Records:
++++++
-- ==== Sys2Proof/Machine/Time.lean ====
section
/-! DEFINITION. The rows of reference time (R281 to R290, R311), the calendar entries without a chapter of their own (R292,
R410, R449), the idle states (R298 to R300), TIME_CONFIG and TIME_SET. -/

namespace Sys2Proof.Machine

/-! Sources. -/

/-- SOURCE_REJECT (R285): an input is measured beyond a limit. -/
def execSourceReject (input : TimeInput) (cause : RejectCause) (measured : Nat) (s : State) : Out :=
  .next (if s.sup.on && s.tim.breaks input cause measured then s.modTim fun t => t.reject input cause else s)

/-- SOURCE_REQUALIFY (R285). -/
def execSourceRequalify (input : TimeInput) (s : State) : Out :=
  .next (if s.sup.on && s.tim.mayQualify input then s.modTim fun t => t.qualify input else s)

/-- TIME_LOCK (R286): the source in use is locked to, at an offset and with a frequency correction that the unit has
measured. With a time of day, the first lock steps reference time; a difference above 1 µs is slewed (R288). -/
def execTimeLock (offset : Int) (rate : Int) (s : State) : Out :=
  let t := s.tim
  .next (if !s.sup.on || t.state != .acquiring || !t.sourceOk t.src.toNat || decide (202000 < rate.natAbs) then s
    else
      let s := s.modTim fun t => { t with state := .locked, learned := rate, offset := satOffset offset }
      let tod := t.src.toNat == 2 || t.src.toNat == 3
      if tod && !t.stepped then (if 0 ≤ offset then s.step1 offset.toNat else s)
      else if 1000 < offset.natAbs then s.modTim fun t => { t with slewing := true, toSlew := offset * 10 ^ 6 }
      else s)

/-- REF_PPS_PULSE (R285, R287): the second boundary; a pulse out of place rejects the input; a TIME_SET's step is made. -/
def execRefPpsPulse (s : State) : Out :=
  let t := s.tim
  let now := s.now
  let off (a b : Nat) : Nat := ((a : Int) - b).natAbs
  .next (if !s.sup.on then s
    else
      let s := s.modTim fun t => { t with lastPps := some now }
      let bad : Option RejectCause := match t.lastPps with
        | none => none
        | some l =>
          if t.breaks .pps .stop (now - l) then some .stop
          else if t.breaks .pps .drift (off now (l + 10 ^ 9)) then some .drift
          else if t.breaks .pps .jump (off now (l + 10 ^ 9)) then some .jump
          else none
      match bad with
      | some c => s.modTim fun t => t.reject .pps c
      | none =>
        match t.setTo with
        | some (sec, _) =>
          if t.src.toNat = 1 && !t.todValid && decide (now ≤ sec * 10 ^ 9) then
            let s := (s.step1 (sec * 10 ^ 9 - now)).modTim fun t => { t with setTo := none }
            s.timeSets.foldl (fun s c => s.finish c.id .ok 0 (sec * 10 ^ 9)) s
          else s
        | none =>
          let near : Nat := roundDiv now (10 ^ 9) * 10 ^ 9
          if t.todValid then s.measure .pps (((near : Nat) : Int) - now) else s)

/-! Frames. -/

/-- REF_FRAME_EDGE (R285, R289). -/
def execRefFrameEdge (s : State) : Out :=
  let t := s.tim
  let expected := t.synFrom + t.frames (t.synCount + 1)
  .next (if !s.sup.on || t.num = 0 then s
    else if (t.input .frame).qualified then
      if t.breaks .frame .jump ((s.now : Int) - expected).natAbs then s.modTim fun t => t.reject .frame .jump
      else s.modTim fun t => t.countEdge s.now true
    else s.modTim fun t => t.tryEdge)

/-- SYNTHESISED_FRAME_EDGE (R289): while REF_FRAME is rejected, the next edge has fallen due. -/
def execSynthesisedFrameEdge (s : State) : Out :=
  let t := s.tim
  let due := t.synFrom + t.frames (t.synCount + 1)
  .next (if s.sup.on && t.frameHoldover && decide (due ≤ s.now) then s.modTim fun t => t.countEdge due false else s)

/-! IEEE 1588 over the fabric, and through the host. -/

def Tim.port (t : Tim) (p : Nat) : PtpPort := tabGet {} t.ports p
def State.setPtp (s : State) (p : Nat) (x : PtpPort) : State := s.modTim fun t => { t with ports := tabSet t.ports p x }

/-- SYNC (R284): received, or sent, on a port with its hardware timestamp. -/
def execSync (port : Fin 18) (received : Bool) (s : State) : Out :=
  let x := s.tim.port port
  .next (if !(s.port port).up then s
    else s.setPtp port (if received then { x with syncAt := some s.now } else { x with served := some s.now }))

/-- FOLLOW_UP (R284): received with the precise departure time of the Sync, or sent. The offset of the master is measured
with the port's peer delay. -/
def execFollowUp (port : Fin 18) (received : Bool) (origin : Nat) (s : State) : Out :=
  let x := s.tim.port port
  .next (if !(s.port port).up then s
    else if !received then s.setPtp port { x with served := none }
    else match x.syncAt with
      | none => s
      | some t2 =>
        (s.setPtp port { x with syncAt := none }).measure .ptpFabric ((origin : Int) + (s.port port).delayNs.toNat - t2))

/-- PDELAY_REQ (R311): sent on a port, or one received, which the port answers with its timestamps. -/
def execPdelayReq (port : Fin 18) (received : Bool) (s : State) : Out :=
  let x := s.tim.port port
  .next (if !(s.port port).up || received then s else s.setPtp port { x with t1 := some s.now })

/-- PDELAY_RESP (R311): the answer to the port's Pdelay_Req, with the peer's times of receipt and of departure. -/
def execPdelayResp (port : Fin 18) (t2 t3 : Nat) (s : State) : Out :=
  let x := s.tim.port port
  .next (match x.t1 with
    | none => s
    | some t1 =>
      if !(s.port port).up then s
      else
        let d := ((s.now - t1) - (t3 - t2)) / 2
        let l := (d :: x.delays).take 8
        let p := s.port port
        (s.setPtp port { x with t1 := none, delays := l }).setPort port
          { p with delayValid := true, delayNs := BitVec.ofNat 16 (satTo 0xFFFF (median l)) })

/-- PTM_RESPONSE (R283): the host's clock, as a response gives it for now. -/
def execPtmResponse (hostTime : Nat) (s : State) : Out :=
  .next (if s.hostUp then s.measure .ptpHost ((hostTime : Int) - s.now) else s)

/-! Calendar entries. -/

/-- DEADLINE (R410): the LAUNCH of a deadline that fires is late. -/
def execDeadline (entry : Fin 4096) (s : State) : Out :=
  .next (s.fireEntry entry 3 fun s e _ =>
    let t := s.modCmd e.cmd fun c => { c with launch := c.launch.map fun l => { l with late := true } }
    match s.cmd? e.cmd with
    | some c => if c.launch.any (!·.late) then t.modCtx c.ctx Ctx.countLate else t
    | none => t)

/-- LOW_POWER (R292). -/
def execLowPower (entry : Fin 4096) (s : State) : Out :=
  .next (s.fireEntry entry 4 fun s e _ => s.modTim fun t => { t with maxState := BitVec.ofNat 3 (e.arg.toNat % 8) })

/-- HEARTBEAT (R449): the beat. -/
def execHeartbeat (entry : Fin 4096) (s : State) : Out :=
  .next (s.fireEntry entry 6 fun s _ _ => { s with mw := { s.mw with lastBeat := s.tim.now } })

/-- WAKE (R292): nothing beyond being awake. -/
def execWake (entry : Fin 4096) (s : State) : Out :=
  .next (s.fireEntry entry 7 fun s _ _ => s)

/-! Idle states. -/

/-- IDLE_ENTRY (R299): an idle device enters the deepest state that fits, if that is deeper than its own. Before state 4 the
LLC is flushed, and its lines are gone (R298). -/
def execIdleEntry (s : State) : Out :=
  let k := s.idleChoice
  .next (if !s.isIdle || s.tim.wakeEnd.isSome || k ≤ s.tim.idle.toNat then s
    else
      let enter (s : State) : State := s.modTim fun t => { t with idle := BitVec.ofNat 3 k, entryEnd := s.now + idleEntry k }
      if k < 4 then enter s
      else match s.askOwners with
        | (true, s) => s
        | (false, s) =>
          let s := s.flushAll
          enter { s with cache := { s.cache with agents := [], slices := s.cache.slices.map fun p => (p.1, { p.2 with ways := [], plru := [] }) } })

/-- WAKE_START (R300): at next(s) - wake(s) - MARGIN. -/
def execWakeStart (s : State) : Out :=
  let t := s.tim
  let near := (s.nextCompute).any fun d => decide (d ≤ s.now + idleWake t.idle.toNat + 1000 * t.margin.toNat)
  .next (if decide (2 ≤ t.idle.toNat) && t.wakeEnd.isNone && near then
      s.modTim fun t => { t with wakeEnd := some (max s.now t.entryEnd + idleWake t.idle.toNat) }
    else s)

/-- WAKE_END (R300): the device is active once memory has left self-refresh; entries that fell due during the wake fire late (R296). -/
def execWakeEnd (s : State) : Out :=
  .next (match s.tim.wakeEnd with
    | none => s
    | some e =>
      if e ≤ s.now && !s.mem.chans.any (fun p => p.2.state == 3) then s.markLate.modTim fun t => { t with idle := 0, wakeEnd := none, held := 0 } else s)

/-! Commands. -/

def timeConfigParams (s : State) (c : Cmd) : Chk :=
  let tr := (c.f 0x10 1).testBit 0
  let src (off : Nat) : Chk := par (decide (c.f off 1 ≤ 3) && (tr || c.f off 1 != 3)) off
  s.inOrder c (.ok ())
    (do
      src 0x0C
      src 0x0D
      par (decide (c.f 0x0E 1 ≤ 127)) 0x0E
      par (decide (c.f 0x0F 1 ≤ 4)) 0x0F
      par (decide (c.f 0x10 1 ≤ 1)) 0x10
      c.zero 0x11 0x14
      par (c.f 0x16 2 != 0) 0x16)
    (.ok ())

/-- The sources and the frame rate that a record or a command names (R283, R288, R290). While NUM is 0 there is no edge to
wait for, so a rate takes effect at once. -/
def Tim.configure (t : Tim) (primary secondary domain exp : Nat) (traceable : Bool) (num den : BitVec 16) : Tim :=
  let u := { t with primary := BitVec.ofNat 4 primary, secondary := BitVec.ofNat 4 secondary, ptpDomain := BitVec.ofNat 8 domain
                    syncExp := BitVec.ofNat 4 exp, hostTraceable := traceable }
  let u := u.follow
  if num = u.num && den == u.den then { u with nextRate := none }
  else if u.num = 0 then u.setRate num den
  else { u with nextRate := some (num, den) }

/-- TIME_CONFIG (R290). -/
def execTimeConfig (fn : Fin 16) (ring : Fin 4) (index : BitVec 32) (s : State) : Out :=
  .next (s.startCmd fn ring index.toNat 0x23 timeConfigParams fun s c =>
    let s := s.modTim fun t => t.configure (c.f 0x0C 1) (c.f 0x0D 1) (c.f 0x0E 1) (c.f 0x0F 1) ((c.f 0x10 1).testBit 0)
      (BitVec.ofNat 16 (c.f 0x14 2)) (BitVec.ofNat 16 (c.f 0x16 2))
    s.finish c.id .ok)

def timeSetParams (s : State) (c : Cmd) : Chk :=
  s.inOrder c (chk (!s.tim.todValid) .denied) (par (s.tim.src == 1) 0x0C) (.ok ())

/-- TIME_SET (R287): the step is made at the next REF_PPS pulse, within 2 s. -/
def execTimeSet (fn : Fin 16) (ring : Fin 4) (index : BitVec 32) (s : State) : Out :=
  .next (s.startCmd fn ring index.toNat 0x24 timeSetParams fun s c =>
    let s := s.modCmd c.id fun x => { x with limit := s.now + 2 * 10 ^ 9 }
    s.modTim fun t => { t with setTo := some (c.f 0x0C 8, c.id) })

end Sys2Proof.Machine
end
++++++
Task details: Work out how many lines above contain "syncAt", then write only that number.

Result of the task: 3